Extracted data entries:
-- Opening Marker --

/-- A valid SET_CLOCK writes the counters and clears the prescaler, leaving every timer, sends CLOCK_SET and replies with
the clock before and after. Minute's work still owed is taken first, with its notices, and when these leave UP_OWN no room
the request waits (the model's choice of log 4). An invalid one changes nothing. (The issuer's byte may be one above 63: log
32.) -/
def Obligations.SetClockWritesTheCounters : Prop :=
  ∀ (s : State) (p : List Byte), s.ready → s.asks p .setClock → (reqArgs p).length = 6 →
    ((readClock (reqArgs p)).valid = false → exec .setClock s = .next (s.answered p .badArgument []))
    ∧ ((readClock (reqArgs p)).valid = true →
      ((s.beforeTaking p).ownRoom = true →
        ∃ t, exec .setClock s = .next t ∧ t.clock = readClock (reqArgs p) ∧ t.prescaler = 0
          ∧ Replied s t p .done (s.clock.bytes ++ (readClock (reqArgs p)).bytes)
          ∧ SameBut [.clock, .portD, .inbox, .told, .report, .portF, .chans, .stations, .reaches, .gangs, .armed, .minuteDue,
              .freeCount] s t)
      ∧ ((s.beforeTaking p).ownRoom = false → exec .setClock s = .next (s.beforeTaking p))
      ∧ (s.minuteOwed = true → s.minuteDue.balance.length ≤ 6 →
        (s.beforeTaking p).minuteDue = MinuteDue.none
          ∧ SameBut [.portD, .report, .portF, .chans, .stations, .reaches, .gangs, .armed, .minuteDue, .freeCount] s
              (s.beforeTaking p))
      ∧ (s.minuteOwed = false →
        ∃ t, exec .setClock s = .next t ∧ SameBut [.clock, .portD, .inbox, .told, .report] s t
          ∧ t.portF = s.portF ∧ t.portD = { s.portD with own := t.portD.own }
          ∧ (s.portD.own.length + s.portD.reserved + 2 ≤ 32 →
              t.portD.own = s.portD.own
                ++ [.notice { kind := .clockSet, subject := .none, time := (readClock (reqArgs p)).plantTime,
                              detail := s.clock.day, value := s.clock.plantTime.second, gap := s.report.gapMark },
                    replyTo p .done (s.clock.bytes ++ (readClock (reqArgs p)).bytes)])))

/-- RESUME_GATE ends a stall, and FORCE_GATE ends a stall or a silence hold with a new target; both are refused in any other
state and for a gate above 47. (The issuer's byte may be one above 63: log 32.) -/
def Obligations.GateRequestsEndHolds : Prop :=
  (∀ (s : State) (p : List Byte) (b : Byte), s.ready → s.asks p .resumeGate → reqArgs p = [b] →
    (47 < b.toNat → exec .resumeGate s = .next (s.answered p .badArgument []))
    ∧ ∀ g : Gate, b.toNat = g.1 →
      ((s.chan g).state ≠ .hold .stall → exec .resumeGate s = .next (s.answered p .refusedState []))
      ∧ ((s.chan g).state = .hold .stall →
        ∃ t, exec .resumeGate s = .next t ∧ Replied s t p .done []
          ∧ ((t.chan g).state = .idle ∨ (t.chan g).state.isStep = true
              ∨ (s.active.gangOf g ≠ none ∧ (t.chan g).state = .hold .gang))
          ∧ (s.active.gangOf g = none → s.hasWork g = false → (t.chan g).state = .idle)
          ∧ (t.chan g).governed = (s.chan g).governed ∧ (t.chan g).source = (s.chan g).source
          ∧ (t.chan g).clamp = (s.chan g).clamp
          ∧ SameBut [.chans, .gangs, .portF, .portD, .report, .inbox, .told] s t))
  ∧ (∀ (s : State) (p : List Byte), s.ready → s.asks p .forceGate → (reqArgs p).length = 3 →
    (47 < byteAt (reqArgs p) 0 → exec .forceGate s = .next (s.answered p .badArgument []))
    ∧ ∀ g : Gate, byteAt (reqArgs p) 0 = g.1 →
      ((s.chan g).state ≠ .hold .stall → (s.chan g).state ≠ .hold .silence →
        exec .forceGate s = .next (s.answered p .refusedState []))
      ∧ ((s.chan g).state = .hold .stall ∨ (s.chan g).state = .hold .silence →
        ∃ t, exec .forceGate s = .next t ∧ Replied s t p .done []
          ∧ ((t.chan g).state = .idle ∨ (t.chan g).state.isStep = true
              ∨ (s.active.gangOf g ≠ none ∧ (t.chan g).state = .hold .gang))
          ∧ (t.chan g).governed = some (min (fieldAt (reqArgs p) 1 2) 1000) ∧ (t.chan g).source = .force
          ∧ (t.chan g).clamp = (if 1000 < fieldAt (reqArgs p) 1 2 then .range else .none)
          ∧ SameBut [.chans, .gangs, .portF, .portD, .report, .inbox, .told] s t))
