@[simp] theorem length_beBytes (n k : Nat) : (beBytes n k).length = n := by
  induction n generalizing k with
  | zero => rfl
  | succ n ih => rw [beBytes, List.length_append, ih]; rfl

theorem beNat_lt (l : List Byte) : beNat l < 256 ^ l.length := by
  induction l using List.reverseRecOn with
  | nil => decide
  | append_singleton l b ih =>
    rw [beNat_concat, List.length_append, List.length_singleton, Nat.pow_succ]
    have := b.isLt
    omega

/-- The bytes of a number spell it, but for the digits dropped. -/
theorem beNat_beBytes (n k : Nat) : beNat (beBytes n k) = k % 256 ^ n := by
  induction n generalizing k with
  | zero => rw [Nat.pow_zero, Nat.mod_one]; rfl
  | succ n ih =>
    have hb : (byteOf k).toNat = k % 256 := BitVec.toNat_ofNat ..
    rw [beBytes, beNat_concat, ih, hb, Nat.pow_succ', Nat.mod_mul]
    omega

theorem beNat_beBytes_of_lt {n k : Nat} (h : k < 256 ^ n) : beNat (beBytes n k) = k := by
  rw [beNat_beBytes, Nat.mod_eq_of_lt h]

/-- The number bytes spell has those bytes. -/
theorem beBytes_beNat (l : List Byte) : beBytes l.length (beNat l) = l := by
  induction l using List.reverseRecOn with
  | nil => rfl
  | append_singleton l b ih =>
    have hlt := b.isLt
    have hdiv : (beNat l * 256 + b.toNat) / 256 = beNat l := by omega
    have hbyte : byteOf (beNat l * 256 + b.toNat) = b := by
      refine BitVec.eq_of_toNat_eq ?_
      rw [byteOf, BitVec.toNat_ofNat]
      omega
    rw [beNat_concat, List.length_append, List.length_singleton, beBytes, hdiv, hbyte, ih]

theorem byteOf_toNat (b : Byte) : byteOf b.toNat = b := by
  rw [byteOf, BitVec.ofNat_toNat, BitVec.setWidth_eq]

theorem toNat_byteOf {k : Nat} (h : k < 256) : (byteOf k).toNat = k := by
  rw [byteOf, BitVec.toNat_ofNat, Nat.mod_eq_of_lt h]

theorem length_checked (f : LineFrame) : f.checked.length = f.payload.length + 3 := rfl

theorem length_bytes (f : LineFrame) : f.bytes.length = f.payload.length + 5 := by
  rw [LineFrame.bytes, List.length_append, length_checked, length_beBytes]

theorem frameDamaged_eq_false {bytes : List Byte} : frameDamaged bytes true = false ↔
    5 ≤ bytes.length ∧ bytes.length ≤ 61 ∧ byteAt bytes 2 = bytes.length - 5
      ∧ fieldAt bytes (bytes.length - 2) 2 = (crc16 (bytes.take (bytes.length - 2))).toNat := by
  have hmax : Config.payloadMax = 56 := rfl
  unfold frameDamaged
  simp only [Bool.not_true, Bool.false_or, Bool.or_eq_false_iff, decide_eq_false_iff_not, Nat.not_lt, hmax, not_not]
  constructor
  · rintro ⟨⟨⟨⟨h1, h2⟩, _⟩, h4⟩, h5⟩
    exact ⟨h1, h2, h4, h5⟩
  · rintro ⟨h1, h2, h4, h5⟩
    exact ⟨⟨⟨⟨h1, h2⟩, by omega⟩, h4⟩, h5⟩

/-- The bytes of a frame whose payload fits are undamaged. -/
theorem bytes_undamaged {f : LineFrame} (h : f.payload.length ≤ 56) : frameDamaged f.bytes true = false := by
  have hlen := length_bytes f
  have hcut : f.bytes.length - 2 = f.checked.length := by rw [hlen, length_checked]; omega
  have hcrc := (crc16 f.checked).isLt
  refine frameDamaged_eq_false.mpr ⟨by omega, by omega, ?_, ?_⟩
  · rw [hlen, Nat.add_sub_cancel]
    exact toNat_byteOf (by omega)
  · rw [hcut, LineFrame.bytes, List.take_left, fieldAt, List.drop_left, List.take_of_length_le (by rw [length_beBytes]),
      beNat_beBytes_of_lt hcrc]

/-- Undamaged bytes are a frame's whose payload fits. -/
theorem bytes_of_undamaged {bytes : List Byte} (h : frameDamaged bytes true = false) :
    ∃ f : LineFrame, f.payload.length ≤ 56 ∧ bytes = f.bytes := by
  obtain ⟨h5, h61, hbyte, hcrc⟩ := frameDamaged_eq_false.mp h
  obtain ⟨a, b, c, rest, rfl⟩ : ∃ a b c rest, bytes = a :: b :: c :: rest := by
    match bytes, h5 with
    | a :: b :: c :: rest, _ => exact ⟨a, b, c, rest, rfl⟩
  simp only [List.length_cons] at h5 h61 hbyte hcrc
  have hlen : (rest.take (rest.length - 2)).length = rest.length - 2 := by rw [List.length_take]; omega
  refine ⟨{ dest := a, typ := b, payload := rest.take (rest.length - 2) }, by simp only; omega, ?_⟩
  have hchecked : ({ dest := a, typ := b, payload := rest.take (rest.length - 2) } : LineFrame).checked
      = (a :: b :: c :: rest).take (rest.length + 1 + 1 + 1 - 2) := by
    have hc : byteOf (rest.length - 2) = c := by
      rw [show rest.length - 2 = c.toNat from by
        rw [show c.toNat = _ from hbyte]
        omega]
      exact byteOf_toNat c
    rw [LineFrame.checked, hlen, hc, show rest.length + 1 + 1 + 1 - 2 = rest.length - 2 + 1 + 1 + 1 by omega]
    rfl
  have htail : beBytes 2 (fieldAt (a :: b :: c :: rest) (rest.length + 1 + 1 + 1 - 2) 2)
      = (a :: b :: c :: rest).drop (rest.length + 1 + 1 + 1 - 2) := by
    have hl : ((a :: b :: c :: rest).drop (rest.length + 1 + 1 + 1 - 2)).length = 2 := by
      rw [List.length_drop]
      simp only [List.length_cons]
      omega
    have hspell := beBytes_beNat ((a :: b :: c :: rest).drop (rest.length + 1 + 1 + 1 - 2))
    rw [hl] at hspell
    rw [fieldAt, List.take_of_length_le hl.le, hspell]
  rw [LineFrame.bytes, hchecked, ← hcrc, htail, List.take_append_drop]
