/-- A unit of the rack tree. `state` is PG_STAT.state of a shelf (01 R20); a rack's is derived. -/
structure UnitSt where
  state    : BitVec 3
  tie      : BitVec 8            -- RACK_TIEPTR (R37)
  epoch    : BitVec 48           -- placement epoch (R40)
  request  : BitVec 2            -- RACK_SVCREQ request waiting for the next boundary (R21)
  draining : Bool                -- a drain under way: DRAINED at the next boundary, or when a passing state has ended (R21, R50)
  role     : Bool                -- the role held when drained: true = ACTIVE (R50)
  test     : TestFor
  rest     : Bool                -- takes no work in the next tick and wipes (R43)
  fresh    : Bool                -- became ACTIVE at the last boundary: counted from the next tick on (R47)
  used     : BitVec 16           -- RACK_USED
  winJobs  : BitVec 16           -- AES_WINUSE.jobs, HSH_WINUSE.jobs
  winUsed  : BitVec 16           -- AES_WINUSE.windows, HSH_WINUSE.windows
  owners   : Tab (FnNo × JobId)  -- last owner of each window or partition: function and job (06 R172, 07 R203)
  opmem    : List Host.Cell      -- operand memory: the bytes that are not zero (05 R142, 06 R171, 07 R202)
  strike   : Option (BitVec 48)  -- boundary at which the strike was given (05 R163)
  second   : Bool                -- a second strike within the window: RETIRED at the next boundary
  xtick    : Word                -- PKS_XTICK
  ops      : BitVec 48           -- PKS_OPS, AES_BLKS or HSH_CMPS
  inval    : BitVec 16           -- PKS_INVCNT.inval
  sigbad   : BitVec 16           -- PKS_INVCNT.sigbad
  abmiss   : BitVec 16           -- PKS_ABMISS; HSH_CHK.ab
  xfails   : BitVec 16           -- PKS_XCHK.fails
  keyx     : BitVec 8            -- AES_CHK.keyx
  ghash    : BitVec 8            -- AES_CHK.ghash
  inv      : BitVec 16           -- AES_CHK.inv
  deriv    : Word                -- HSH_DERIV
  crc      : BitVec 16           -- HSH_CHK.crc
  lastTest : BitVec 48           -- last full self-test (15 R409)
deriving DecidableEq, Repr

/-- A share table entry (01 R29). -/
structure ShareEntry where
  func   : FnNo
  valid  : Bool
  floor  : BitVec 16
  cap    : BitVec 16
  weight : BitVec 16
deriving DecidableEq, Repr

/-- A wing rack's tick table and share tables (01 R28). -/
structure WingTabs where
  rows   : List (BitVec 2)          -- L rows
  tables : List (List ShareEntry)   -- four tables
  bundle : Word                     -- bundle_id of the bundle that last changed them
deriving DecidableEq, Repr

/-- A parsed share bundle (01 R29). -/
structure Bundle where
  id       : Word
  commit   : BitVec 48
  sections : List (Wing × List (BitVec 2) × List (List ShareEntry))
deriving DecidableEq, Repr

/-- What a placed part does on its shelf. -/
inductive PartKind where
  | pkOp | sign | verify | empty     -- `empty`: a committed verification slot that runs empty (04 R129, 05 R164)
  | unwrap | symOp | derive | hashOp
  | check                            -- the second shelf of a secret's round trip, beside its `hashOp` (08 R251)
deriving DecidableEq, Repr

-- Closing Marker --

Give back, word for word, only the lines above from the line holding "have hbyte : byteOf" to the line holding "rw [byteOf, BitVec.ofNat_toNat, BitVec.setWidth_eq]", both included.

OUTPUT OF THE TASK:
    have hbyte : byteOf (beNat l * 256 + b.toNat) = b := by
      refine BitVec.eq_of_toNat_eq ?_
      rw [byteOf, BitVec.toNat_ofNat]
      omega
    rw [beNat_concat, List.length_append, List.length_singleton, beBytes, hdiv, hbyte, ih]

theorem byteOf_toNat (b : Byte) : byteOf b.toNat = b := by
  rw [byteOf, BitVec.ofNat_toNat, BitVec.setWidth_eq]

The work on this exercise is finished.